6. Is the death of every Palestinian child a “war crime”?

Some groups seeking to vilify Israel claim that the death of every Palestinian child is tantamount to a war crime. As noted above, IHL takes into account that civilians, including children, will be killed during an attack on a legitimate military target, and as such, in as much as Israeli forces do not knowingly and intentionally target a child who was not participating in the hostilities, the incidental death of a child during the fighting would certainly not constitute a crime of any nature.

Nonetheless, ignoring this reality, on May 28, 2021, the New York Times published a front-page spread containing 65 pictures of children supposedly killed earlier in the month after the Gazan terrorists fired rockets at Israel and Israel responded.

An in-depth investigation of the pictures revealed that at least nine of the children pictured were killed when errant Hamas rockets fell short of reaching Israel and hit Gazan civilians. Some of the children pictured by the Times were actually terrorist operatives. For example, Muhammad Suleiman,16, a member of Hamas’ Qassam Brigades, was killed with his father, Tsabar, a Hamas commander, on May 10, 2021.

Hamas fighter
An innocent “child” listed by the New York Times was a Hamas fighter.

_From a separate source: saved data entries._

-- ==== Sys2Proof/Laws/Row.lean ====
section
/-! SUPPORT. The row that DMA_ROW sends (R200): how long it is, and what of the state it depends on. -/

namespace Sys2Proof.Machine

theorem rowBytes_length (n i : Nat) (s : State) : (rowBytes n i s).length = n := by
  induction n generalizing i s with
  | zero => rfl
  | succ n ih => rw [rowBytes, List.length_cons, ih]

/-- Two states with one buffer, the same supplied bytes and the same draw count send the same byte `i`, and are left with the
same supplied bytes and draw count. -/
theorem rowByte_congr (i : Nat) {s t : State} (hb : s.buf = t.buf) (hy : s.draws.bytes = t.draws.bytes)
    (hn : s.draws.drawn = t.draws.drawn) : rowByte i s = rowByte i t ∧
    ∃ b k, spendRowByte i s = s.setDraws { s.draws with bytes := b, drawn := k } ∧
      spendRowByte i t = t.setDraws { t.draws with bytes := b, drawn := k } := by
  refine ⟨by simp [rowByte, nextByte, hb, hy, hn], ?_⟩
  simp only [spendRowByte, hb]
  split
  · exact ⟨s.draws.bytes, s.draws.drawn, rfl, by rw [hy, hn]; rfl⟩
  · cases hx : t.draws.bytes with
    | nil =>
      refine ⟨[], t.draws.drawn + 1, ?_, ?_⟩
      · simp [spendByte, hy, hx, Draws.count, hn]
      · simp [spendByte, hx, Draws.count]
    | cons x r =>
      refine ⟨r, t.draws.drawn, ?_, ?_⟩
      · simp [spendByte, hy, hx, ← hn]
      · simp [spendByte, hx]

/-- The same of a stretch of the row. -/
theorem row_congr (n i : Nat) {s t : State} (hb : s.buf = t.buf) (hy : s.draws.bytes = t.draws.bytes)
    (hn : s.draws.drawn = t.draws.drawn) : rowBytes n i s = rowBytes n i t ∧
    ∃ b k, spendRow n i s = s.setDraws { s.draws with bytes := b, drawn := k } ∧
      spendRow n i t = t.setDraws { t.draws with bytes := b, drawn := k } := by
  induction n generalizing i s t with
  | zero => exact ⟨rfl, s.draws.bytes, s.draws.drawn, rfl, by rw [hy, hn]; rfl⟩
  | succ n ih =>
    obtain ⟨h0, b, k, e1, e2⟩ := rowByte_congr i hb hy hn
    obtain ⟨h1, b', k', e3, e4⟩ := ih (i + 1) (s := spendRowByte i s) (t := spendRowByte i t)
      (by rw [e1, e2]; exact hb) (by rw [e1, e2]; rfl) (by rw [e1, e2]; rfl)
    refine ⟨by rw [rowBytes, rowBytes, h0, h1], b', k', ?_, ?_⟩
    · rw [spendRow, e3, e1]
      rfl
    · rw [spendRow, e4, e2]
      rfl

end Sys2Proof.Machine
end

Recent investigation3 has also exposed the deliberate recruitment by the terrorist organizations of Palestinian children to serve as “spotters” reporting on the movement of IDF forces. The abuse of children to perform military activities rescinds their protection and turns them into legitimate military targets.

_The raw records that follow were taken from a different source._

theorem effects_setDraws (us : List Uop) (s : State) (d : Draws) :
    us.foldl Uop.effect (s.setDraws d) = (us.foldl Uop.effect s).setDraws d := by
  induction us generalizing s with
  | nil => rfl
  | cons u us ih => rw [List.foldl_cons, List.foldl_cons, effect_setDraws, ih]

/-- CFG after a stretch of plain uops. -/
def cfgAfter (c : Byte) : List Uop → Byte
  | [] => c
  | .setf f b :: us => cfgAfter (putField f b c) us
  | .shift :: us | .delay _ :: us | .pulse _ _ _ :: us | .reclaim :: us | .dmaRow :: us => cfgAfter c us

/-- The events of a stretch of plain uops. -/
def eventsAfter (c : Byte) : List Uop → List Event
  | [] => []
  | .setf f b :: us => eventsAfter (putField f b c) us
  | .shift :: us => shiftEvents c ++ eventsAfter c us
  | .delay n :: us => delayEvents n ++ eventsAfter c us
  | .pulse _ _ _ :: us | .reclaim :: us | .dmaRow :: us => eventsAfter c us

/-- The configuration lines and the panel after a stretch of plain uops. -/
def shownAfter (c : Byte) (x : Lines × Panel) : List Uop → Lines × Panel
  | [] => x
  | .setf f b :: us => shownAfter (putField f b c) x us
  | .shift :: us => shownAfter c (restLines c, panelHolding c) us
  | .delay _ :: us | .pulse _ _ _ :: us | .reclaim :: us | .dmaRow :: us => shownAfter c x us

/-- A stretch of plain uops, field by field. -/
theorem effects_fields (us : List Uop) (s : State) : us.foldl Uop.effect s =
    { s with cfg := cfgAfter s.cfg us, lines := (shownAfter s.cfg (s.lines, s.panel) us).1,
             panel := (shownAfter s.cfg (s.lines, s.panel) us).2, trace := s.trace ++ eventsAfter s.cfg us } := by
  induction us generalizing s with
  | nil => simp [cfgAfter, shownAfter, eventsAfter]
  | cons u us ih =>
    rw [List.foldl_cons, ih]
    cases u with
    | setf f b => rfl
    | shift => simp [Uop.effect, shiftUop_eq, cfgAfter, shownAfter, eventsAfter]
    | delay n => simp [Uop.effect, delayUop_eq, cfgAfter, shownAfter, eventsAfter]
    | pulse _ _ _ | reclaim | dmaRow => rfl

/-- A PULSE uop within range on a consumed channel raises `Err(2)` and does nothing else (R175). -/
theorem consumed_pulse {a b : Half} {wt : Bool} {s : State} {d : Draws} (ha : a ≤ s.params.pulseMaxTicks)
    (hb : b ≤ s.params.pulseMaxTicks) (hc : s.pulse.ch = .inFlight) :
    pulseUop a b wt (s.setDraws d) = .error .channelUnavailable (s.setDraws d) := by
  have hno : ¬ (s.params.pulseMaxTicks < a ∨ s.params.pulseMaxTicks < b) := by
    simpa [not_or, BitVec.not_lt] using And.intro ha hb
  obtain ⟨x, -⟩ | ⟨-, ⟨-, e⟩ | ⟨x, -⟩ | ⟨x, -⟩ | ⟨x, -⟩⟩ := pulseUop_cases a b wt (s.setDraws d)
  · exact absurd x hno
  · exact e
  all_goals
    rw [State.setDraws_pulse, hc] at x
    cases x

The funeral of a child fighter in Jenin
The funeral of a 15-year-old girl fighter in Jenin who served as a “spotter” for terrorists. (Screenshot, Newsflare, Funeral in Jenin, #532117)

The recruitment and deployment of children by Hamas and the Islamic Jihad is a fundamental international war crime.

The assumption that every death of a Palestinian child is tantamount to a war crime also ignores the documented history of the Palestinian terrorist groups in Gaza intentionally using Palestinian children as human shields.